Do my therapist's messages affect my engagement?

I want to develop a model that explains my engagement. I think an imperfect but at least obvious and accessible proxy is my responsiveness. I have a simple hypothesis: I tend to be overwhelmed by long messages that are hard to read and contain lots of questions. Specifically, I think I tend to take longer to respond, and have less to say. If I had to take a guess, I would assume that these would have a roughly linear relationship. That is, I imagine for every additional question my therapist asks me, I take some additional unit time to respond. With that kind of model, linear regression seems like an obvious choice to test my hypothesis.

To be clear, this data is not perfectly suited for linear regression. The response variables I'm interested in does not appear to be normally distributed with any of its covariates, and the covariants aren't perfectly non-collinear. The observations are obviously not independent (though my response time, message length, and message length over response time don't seem to show any obvious autocorrelation). However, I think it's still worth taking a look.

The way I see it, I think I have three explanatory variables and three response variables. My response variables are

Response time
Message length
Message length per unit response time

My explanatory variables are

Previous message readability
Previous message length
Previous message question count

At this point, it's fairly easy to set up three regressions for my three response variables. Let's first look at message length. I'll fit a model, look at some results and some diagnostic plots.

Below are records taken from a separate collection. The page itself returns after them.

-- ==== Sys2Proof/Config.lean ====
section
/-! DEFINITION. What one CX16 part fixes: the sizes and limits its rules state. The one free value is the point at which a read of the configuration memory fails. -/

namespace Sys2Proof

/-- Where a read of the configuration memory can fail (R178): CFG_SDA found held low when the loader releases it to send a
start condition, or a byte that is not acknowledged. -/
inductive ReadFailure where
  | heldAtStart
  | writeSelection
  | wordAddress
  | heldAtRepeatedStart
  | readSelection
  deriving DecidableEq, Repr, Inhabited

namespace Config

/-- Wait entries in the pool (R8). -/
def poolSize : Nat := 96

/-- The longest wait list a snapshot record may carry (R6, R23). -/
def maxWaits : Nat := 15

/-- Attempts made of one frame (R107). -/
def maxAttempts : Nat := 3

/-- Consecutive rejects signalled that isolate a station (R110). -/
def rejectLimit : Nat := 8

/-- Consecutive own frames dropped that isolate a station (R111). -/
def dropLimit : Nat := 4

/-- Notices the notice queue holds (R192). -/
def noticeCapacity : Nat := 32

/-- Entries the transmit queue has room for (R97). -/
def queueCapacity : Nat := 32

/-- Reads of the configuration memory made before it counts as absent (R178). -/
def memoryReads : Nat := 3

/-- The selection number of the configuration memory (R178). -/
def memorySelection : Nat := 58

/-- Clock pulses that free a memory left part-way through a transfer (R178). -/
def recoveryPulses : Nat := 9

/-- Bytes of the configuration image (R176). -/
def imageBytes : Nat := 30

/-- The presence period in milliseconds that a presence code sets (R162, R176). -/
def presencePeriodMs (code : Nat) : Nat := 2 * 2 ^ code

/-- FREE VALUE: the point of failure of each read of the memory that does not answer, by the number of such reads before
it. The command MEMORY_READ_NOT_ANSWERED does not carry it (R178), log entry 30. -/
opaque memoryFailure : Nat → ReadFailure

end Config

end Sys2Proof
end

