/-- RESET_RELEASED: the number is read once, CFGSRC high leads to CONFIG and STAGING, low to LOADING and READING with the
whole read of R178 on the configuration lines, and STATE_CHANGED is posted with cause RESET_RELEASED (R136, R137, R175,
R177, R178). From the reset values nothing else changes. -/
def Obligations.ReleaseOfResetSamplesTheStraps : Prop :=
  ∀ (sid : Station) (cfgsrc : Bool) (s : State), s.powered = true → s.sc.state = .reset →
    ∃ t, exec (.resetReleased sid cfgsrc) s = .next t ∧
      t.xi.number = some sid ∧
      t.sc.state = (if cfgsrc then .config else .loading) ∧
      t.cl = { s.cl with state := if cfgsrc then .staging else .reading } ∧
      t.pins.cfg = (if cfgsrc then .rest else .reading) ∧
      t.pins.cfgRead =
        (if cfgsrc then []
        else
          [.clocks 9, .stop, .start, .send 116, .send 0, .repeatedStart, .send 117] ++
            List.replicate 29 (.receive true) ++ [.receive false, .stop]) ∧
      t.mp = s.mp.post (.stateChanged (if cfgsrc then .config else .loading) .resetReleased) ∧
      t.tc.state = .offline ∧ t.tq = s.tq ∧ t.bu = s.bu ∧ t.re = s.re.discardLoad ∧
      t.pending = s.pending ∧ t.powered = true ∧ t.unanswered = s.unanswered ∧ t.lines = s.lines ∧
      (s = { State.reset with pending := s.pending, unanswered := s.unanswered, lines := s.lines } →
        t.sc = { s.sc with state := t.sc.state } ∧ t.xi = { s.xi with number := some sid } ∧ t.tc = s.tc ∧
          t.re = s.re ∧ t.pins = { s.pins with cfg := t.pins.cfg, cfgRead := t.pins.cfgRead })

/-! ### The claim lines and the local claims -/

/-- RISE and FALL take the new line level of one line, in every state after the release of RESET; a rise sets the latch of
an enabled LATCHED binding while the station is ACTIVE, and a fall clears none (R54, R55). The replica, the station
controller, the loader and the other lines are as they were. -/
def Obligations.LineChangesAreTaken : Prop :=
  ∀ (n : BindingNo) (s : State), s.powered = true → s.sc.state ≠ .reset →
    (s.bu.lines[n] = false →
      ∃ t, exec (.rise n) s = .next t ∧
        t.bu.lines = s.bu.lines.set n true ∧
        t.bu.latches =
          (if s.bu.isLatched n = true ∧ s.sc.state = .active then s.bu.latches.set n true else s.bu.latches) ∧
        t.bu.bindings = s.bu.bindings ∧ t.re = s.re ∧ t.sc = s.sc ∧ OutsideKept s t) ∧
    (s.bu.lines[n] = true →
      ∃ t, exec (.fall n) s = .next t ∧
        t.bu.lines = s.bu.lines.set n false ∧ t.bu.latches = s.bu.latches ∧
        t.bu.bindings = s.bu.bindings ∧ t.re = s.re ∧ t.sc = s.sc ∧ OutsideKept s t)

The first thing I notice from these results is that this model is not a very good fit. The R² is very low. Sure, I have some significant results, but statistical significance is a test of sample size, not whether my model is appropriate. Looking to a plot of the residuals is a clear indication the relationship between my features and response is non-linear

Looking at the outcomes of response time and message length over response time produce similarly poor fits with clearly patterned residual plots

While these results aren't particularly spectacular, they're still informative. We can say pretty confidently that there isn't an obvious linear relationship between any of the measurements of engagment I have and the messages from my therapist. It also gives great indications for areas to look at next. For both response time and message length, there is a statistically significant relationship with the length of my therapist's messages, but that relationship doesn't show up when I regress on the ratio of those two values. While the effect isn't very strong, and certainly isn't linear, there's definitley something there. This is probably an indication that my response times and message lengths are positively correlated, which is why their ratio doesn't have any significant covariates.

Conclusion

Takeaways and next steps

The biggest takeaway I got from this analysis was that my therapist can be fairly assured that my responsiveness is not a function of his messages' sentence structure, length, or how many questions he's addressing to me. I also took away that the "velocity" of my message writing seems to vary a lot. If you look at the residuals plot for message length over response time, you can clearly see two outliers. I looked up both of those messages, and the content and context of those messages wasn't particularly special or interesting. This indicates to me that whatever mechanism there is that causes me to sometimes reduce my engagement with Talkspace, it's more complicated and nuanced than the factors I looked at here.

With that being said, the next thing I'd like to do is build a language model to actually consider the linguistic content of my data. Even something as simple as TF-IDF could help pick up on signals that might be missed by my therapist. I'd also like to integrate some other sources of data on myself that I have, including running and nutrition.